- **EXERCISE INSTRUCTIONS**
Lines to restate from the data below: from the one containing "theorem test_largest_literals : SourceInstr.wellFormed" to the one containing "R61 and R62 -/", both included. Give them again exactly, and only them.

- **DATA EXTRACTS**
-- ==== Sys2Proof/Tests/Slice0.lean ====
section
/-! SUPPORT. The model's own tests. Expected values come from spec/95_test_vectors.md (named in each comment) or are worked out from the
rule named; then the witnesses that the hypotheses of the statements can be met. -/

namespace Sys2Proof.Tests

open Sys2Proof.Machine

/-- The constructed core with `bytes` at `a` and `pc` there. -/
def code (a : Word) (bytes : List Byte) : State := { State.reset.placeBytes a bytes with pc := a }

/-! ### WellFormed: an ill-formed written instruction for each check -/

/-- 30_encoding.md R71: D8 at most 0xFF. -/
theorem test_d8_out_of_range : SourceInstr.wellFormed (fun _ => true) ⟨.MVI, [.reg .A, .number 0x100]⟩ = false := by decide
/-- 30_encoding.md R71: D16 at most 0xFFFF. -/
theorem test_d16_out_of_range : SourceInstr.wellFormed (fun _ => true) ⟨.LXI, [.reg .H, .number 0x10000]⟩ = false := by decide
/-- 30_encoding.md R71: addr at most 0xFFFF. -/
theorem test_addr_out_of_range : SourceInstr.wellFormed (fun _ => true) ⟨.JMP, [.number 0x10000]⟩ = false := by decide
/-- An undefined label. -/
theorem test_undefined_label : SourceInstr.wellFormed (fun _ => false) ⟨.CALL, [.label "sub"]⟩ = false := by decide
/-- A register where an address stands. -/
theorem test_register_as_address : SourceInstr.wellFormed (fun _ => true) ⟨.STA, [.reg .A]⟩ = false := by decide
/-- 30_encoding.md R70: PUSH takes B, D, H. -/
theorem test_push_a : SourceInstr.wellFormed (fun _ => true) ⟨.PUSH, [.reg .A]⟩ = false := by decide
/-- 30_encoding.md R70: LXI takes H alone. -/
theorem test_lxi_b : SourceInstr.wellFormed (fun _ => true) ⟨.LXI, [.reg .B, .number 0]⟩ = false := by decide
/-- 30_encoding.md R70: DCR takes M alone. -/
theorem test_dcr_b : SourceInstr.wellFormed (fun _ => true) ⟨.DCR, [.reg .B]⟩ = false := by decide
/-- A wrong number of operands. -/
theorem test_nop_with_operand : SourceInstr.wellFormed (fun _ => true) ⟨.NOP, [.number 0]⟩ = false := by decide
/-- The largest literals are in range. -/
theorem test_largest_literals : SourceInstr.wellFormed (fun _ => false) ⟨.MVI, [.reg .M, .number 0xFF]⟩ = true ∧
    SourceInstr.wellFormed (fun _ => false) ⟨.JNC, [.number 0xFFFF]⟩ = true := by decide

/-! ### Decode: every constructor from a word written out from 30_encoding.md R61 and R62 -/

theorem test_decode_nop : decode [0b00000000#8] = .ok (.nop, []) := rfl
theorem test_decode_mviB : decode [0b00000110#8, 0xA1#8] = .ok (.mviB 0xA1#8, []) := rfl
theorem test_decode_mviC : decode [0b00001110#8, 0xA2#8] = .ok (.mviC 0xA2#8, []) := rfl
theorem test_decode_rrc : decode [0b00001111#8] = .ok (.rrc, []) := rfl
theorem test_decode_mviD : decode [0b00010110#8, 0xA3#8] = .ok (.mviD 0xA3#8, []) := rfl
theorem test_decode_mviE : decode [0b00011110#8, 0xA4#8] = .ok (.mviE 0xA4#8, []) := rfl
theorem test_decode_lxiH : decode [0b00100001#8, 0xCD#8, 0xAB#8] = .ok (.lxiH 0xABCD#16, []) := rfl
theorem test_decode_mviH : decode [0b00100110#8, 0xA5#8] = .ok (.mviH 0xA5#8, []) := rfl
theorem test_decode_mviL : decode [0b00101110#8, 0xA6#8] = .ok (.mviL 0xA6#8, []) := rfl
theorem test_decode_sta : decode [0b00110010#8, 0x00#8, 0x01#8] = .ok (.sta 0x0100#16, []) := rfl
theorem test_decode_dcrM : decode [0b00110101#8] = .ok (.dcrM, []) := rfl
theorem test_decode_mviM : decode [0b00110110#8, 0x03#8] = .ok (.mviM 0x03#8, []) := rfl
theorem test_decode_mviA : decode [0b00111110#8, 0xA7#8] = .ok (.mviA 0xA7#8, []) := rfl
theorem test_decode_jmp : decode [0b11000011#8, 0x33#8, 0x44#8] = .ok (.jmp 0x4433#16, []) := rfl
theorem test_decode_pushB : decode [0b11000101#8, 0xFF#8] = .ok (.pushB, [0xFF#8]) := rfl
theorem test_decode_call : decode [0b11001101#8, 0x04#8, 0x00#8] = .ok (.call 0x0004#16, []) := rfl
theorem test_decode_jnc : decode [0b11010010#8, 0x02#8, 0x00#8] = .ok (.jnc 0x0002#16, []) := rfl
theorem test_decode_pushD : decode [0b11010101#8] = .ok (.pushD, []) := rfl
theorem test_decode_jc : decode [0b11011010#8, 0x34#8, 0x12#8] = .ok (.jc 0x1234#16, []) := rfl
theorem test_decode_pushH : decode [0b11100101#8] = .ok (.pushH, []) := rfl
/-- 30_encoding.md R67: RET is illegal here. -/
theorem test_decode_illegal : decode [0xC9#8] = .error (.unknownOpcode 0xC9#8) := rfl
theorem test_decode_truncated : decode [0xC3#8, 0x33#8] = .error (.truncated 0xC3#8) ∧ decode [] = .error .noOpcode := ⟨rfl, rfl⟩
/-- The table's numbering: the second byte is bits 15..8. -/
theorem test_decodeTableWord : decodeTableWord 24 0x4433C3 = some (.jmp 0x4433#16) ∧ decodeTableWord 8 0xC3 = some (.jmp 0x0000#16) ∧
    decodeTableWord 8 0x76 = none := by decide
/-- 40_dispatch.md R83: no opcode has two rows, and there are twenty (00_scope.md R6). -/
theorem test_table_unambiguous : (dispatchTable.map (·.1)).Nodup ∧ dispatchTable.length = Config.definedOpcodes := by decide

/-! ### One step each -/

/-- V-NOP-1. -/
theorem test_nop : executeNext { code 0x0100 [0x00] with A := 0xFF, CY := true, P := true } =
    ({ code 0x0100 [0x00] with A := 0xFF, CY := true, P := true, pc := 0x0101 }, .ok 4) := by decide
/-- W3. -/
theorem test_jmp : executeNext (code 0 [0xC3, 0x33, 0x44]) = ({ code 0 [0xC3, 0x33, 0x44] with pc := 0x4433 }, .ok 10) := by decide
/-- V-JMP-2: the operand wraps. -/
theorem test_jmp_wraps : executeNext (code 0xFFFE [0xC3, 0x34, 0x12]) =
    ({ code 0xFFFE [0xC3, 0x34, 0x12] with pc := 0x1234 }, .ok 10) := by decide
/-- W6. -/
theorem test_call : executeNext { code 0 [0xCD, 0x04, 0x00] with sp := 0x0004 } =
    ({ State.reset with pc := 0x0004, sp := 0x0002, mem := [(0, 0xCD), (1, 0x04), (2, 0x03)] }, .ok 17) := by decide
/-- V-CALL-1: the push overwrites both target bytes after they were read. -/
theorem test_call_overwrites_itself : executeNext { code 0 [0xCD, 0x34, 0x12] with sp := 0x0003 } =
    ({ State.reset with pc := 0x1234, sp := 0x0001, mem := [(0, 0xCD), (1, 0x03)] }, .ok 17) := by decide
/-- V-JC-1 and V-JC-2. -/
theorem test_jc : executeNext { code 0x0100 [0xDA, 0x34, 0x12] with CY := true } =
    ({ code 0x0100 [0xDA, 0x34, 0x12] with CY := true, pc := 0x1234 }, .ok 10) := by decide
theorem test_jc_falls_through : executeNext (code 0x0100 [0xDA, 0x34, 0x12]) =
    ({ code 0x0100 [0xDA, 0x34, 0x12] with pc := 0x0103 }, .ok 10) := by decide
/-- V-JNC-1 and V-JNC-2. -/
theorem test_jnc : executeNext (code 0x0100 [0xD2, 0x34, 0x12]) =
    ({ code 0x0100 [0xD2, 0x34, 0x12] with pc := 0x1234 }, .ok 10) := by decide
theorem test_jnc_falls_through : executeNext { code 0x0100 [0xD2, 0x34, 0x12] with CY := true } =
    ({ code 0x0100 [0xD2, 0x34, 0x12] with CY := true, pc := 0x0103 }, .ok 10) := by decide
/-- W4. -/
theorem test_pushB : executeNext { code 0 [0xC5] with B := 0xBB, C := 0xCC, sp := 3 } =
    ({ State.reset with B := 0xBB, C := 0xCC, sp := 1, pc := 1, mem := [(0, 0xC5), (1, 0xCC), (2, 0xBB)] }, .ok 11) := by decide
/-- V-PSH-3: the stack wraps. -/
theorem test_pushB_wraps : executeNext { code 0 [0xC5] with B := 0x12, C := 0x34 } =
    ({ State.reset with B := 0x12, C := 0x34, sp := 0xFFFE, pc := 1, mem := [(0, 0xC5), (0xFFFE, 0x34), (0xFFFF, 0x12)] },
      .ok 11) := by decide
/-- V-PSH-1. -/
theorem test_pushD : executeNext { code 0 [0xD5] with D := 0x12, E := 0x34, sp := 0x2000 } =
    ({ State.reset with D := 0x12, E := 0x34, sp := 0x1FFE, pc := 1, mem := [(0, 0xD5), (0x1FFE, 0x34), (0x1FFF, 0x12)] },
      .ok 11) := by decide
/-- V-PSH-4 and V-PSH-6. -/
theorem test_pushH : executeNext { code 0x0100 [0xE5] with H := 0xAB, L := 0xCD, sp := 1 } =
    ({ State.reset with H := 0xAB, L := 0xCD, sp := 0xFFFF, pc := 0x0101, mem := [(0, 0xAB), (0x0100, 0xE5), (0xFFFF, 0xCD)] },
      .ok 11) := by decide
theorem test_pushH_over_HL : executeNext { code 0 [0xE5] with L := 0x02, sp := 3 } =
    ({ State.reset with L := 0x02, sp := 1, pc := 1, mem := [(0, 0xE5), (1, 0x02)] }, .ok 11) := by decide
/-- V-MVI-B to V-MVI-A. -/
theorem test_mviB : executeNext (code 0 [0x06, 0xA1]) = ({ code 0 [0x06, 0xA1] with B := 0xA1, pc := 2 }, .ok 7) := by decide
theorem test_mviC : executeNext (code 0 [0x0E, 0xA2]) = ({ code 0 [0x0E, 0xA2] with C := 0xA2, pc := 2 }, .ok 7) := by decide
theorem test_mviD : executeNext (code 0 [0x16, 0xA3]) = ({ code 0 [0x16, 0xA3] with D := 0xA3, pc := 2 }, .ok 7) := by decide
theorem test_mviE : executeNext (code 0 [0x1E, 0xA4]) = ({ code 0 [0x1E, 0xA4] with E := 0xA4, pc := 2 }, .ok 7) := by decide
theorem test_mviH : executeNext { code 0 [0x26, 0xA5] with L := 0x55 } =
    ({ code 0 [0x26, 0xA5] with H := 0xA5, L := 0x55, pc := 2 }, .ok 7) := by decide
theorem test_mviL : executeNext { code 0 [0x2E, 0xA6] with H := 0x20 } =
    ({ code 0 [0x2E, 0xA6] with H := 0x20, L := 0xA6, pc := 2 }, .ok 7) := by decide
theorem test_mviA : executeNext (code 0 [0x3E, 0xA7]) = ({ code 0 [0x3E, 0xA7] with A := 0xA7, pc := 2 }, .ok 7) := by decide
/-- V-MVI-W: the immediate wraps. -/
theorem test_mviA_wraps : executeNext (code 0xFFFF [0x3E, 0x5A]) =
    ({ code 0xFFFF [0x3E, 0x5A] with A := 0x5A, pc := 1 }, .ok 7) := by decide
/-- V-MVM-1 and V-MVM-2: over its own opcode, the cell leaves the list. -/
theorem test_mviM : executeNext { code 3 [0x36, 0x03] with H := 0x20 } =
    ({ State.reset with H := 0x20, pc := 5, mem := [(3, 0x36), (4, 0x03), (0x2000, 0x03)] }, .ok 10) := by decide
theorem test_mviM_over_itself : executeNext (code 0 [0x36, 0x00]) = ({ State.reset with pc := 2 }, .ok 10) := by decide
/-- V-STA-2 and V-STA-3. -/
theorem test_sta_over_its_address : executeNext { code 0 [0x32, 0x01, 0x00] with A := 0x99 } =
    ({ State.reset with A := 0x99, pc := 3, mem := [(0, 0x32), (1, 0x99)] }, .ok 13) := by decide
theorem test_sta_at_the_top : executeNext { code 0 [0x32, 0xFF, 0xFF] with A := 0x42 } =
    ({ State.reset with A := 0x42, pc := 3, mem := [(0, 0x32), (1, 0xFF), (2, 0xFF), (0xFFFF, 0x42)] }, .ok 13) := by decide
/-- V-LXI-2 and V-LXI-3. -/
theorem test_lxiH : executeNext (code 0 [0x21, 0xCD, 0xAB]) =
    ({ code 0 [0x21, 0xCD, 0xAB] with H := 0xAB, L := 0xCD, pc := 3 }, .ok 10) := by decide
theorem test_lxiH_wraps : executeNext (code 0xFFFE [0x21, 0xCD, 0xAB]) =
    ({ code 0xFFFE [0x21, 0xCD, 0xAB] with H := 0xAB, L := 0xCD, pc := 1 }, .ok 10) := by decide
/-- V-DCR-2: below zero, CY and P kept. -/
theorem test_dcrM_below_zero : executeNext { code 0 [0x35] with H := 0x20, CY := true, P := true } =
    ({ State.reset with H := 0x20, CY := true, P := true, S := true, pc := 1, mem := [(0, 0x35), (0x2000, 0xFF)] }, .ok 10) := by
  decide
/-- V-DCR-1 to V-DCR-8: AC, Z and S by the result. -/
theorem test_dcrM_flags : [0x00#8, 0xFF#8, 0x7F#8, 0x0F#8, 0x10#8, 0x01#8, 0xFE#8, 0x80#8].map
      (fun r => (dcrAuxCarry r, dcrZero r, dcrSign r)) =
    [(true, true, false), (false, false, true), (false, false, false), (false, false, false), (true, false, false),
      (false, false, false), (false, false, true), (true, false, true)] := by decide
/-- V-RRC-1 and V-RRC-2. -/
theorem test_rrc : executeNext { code 0 [0x0F] with A := 0xF2, CY := true } =
    ({ code 0 [0x0F] with A := 0x79, pc := 1 }, .ok 4) := by decide
theorem test_rrc_sets_carry : executeNext { code 0 [0x0F] with A := 0x01 } =
    ({ code 0 [0x0F] with A := 0x80, CY := true, pc := 1 }, .ok 4) := by decide
/-- V-DSP-2: the state is as it was. -/
theorem test_unknown_opcode : executeNext (code 5 [0x76]) = (code 5 [0x76], .err (.unknownOpcode 0x76 0x0005)) := by decide
/-- V-MEM-2. -/
theorem test_read_word_wraps : ((State.reset.writeByte 0xFFFF 0xCD).writeByte 0x0000 0xAB).readBytes 2 0xFFFF = .ok 0xABCD := by decide
/-- 00_scope.md R7. -/
theorem test_u16_below_zero : u16 (0 - 1) = 0xFFFF#16 ∧ u8 256 = 0x00#8 := by decide
/-- A fetched word is what the next step runs. -/
theorem test_withFetchWord : (executeNext (State.reset.withFetchWord 16 0x1206)).1.B = 0x12#8 := by decide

- **EXERCISE RESPONSE**
theorem test_largest_literals : SourceInstr.wellFormed (fun _ => false) ⟨.MVI, [.reg .M, .number 0xFF]⟩ = true ∧
    SourceInstr.wellFormed (fun _ => false) ⟨.JNC, [.number 0xFFFF]⟩ = true := by decide

/-! ### Decode: every constructor from a word written out from 30_encoding.md R61 and R62 -/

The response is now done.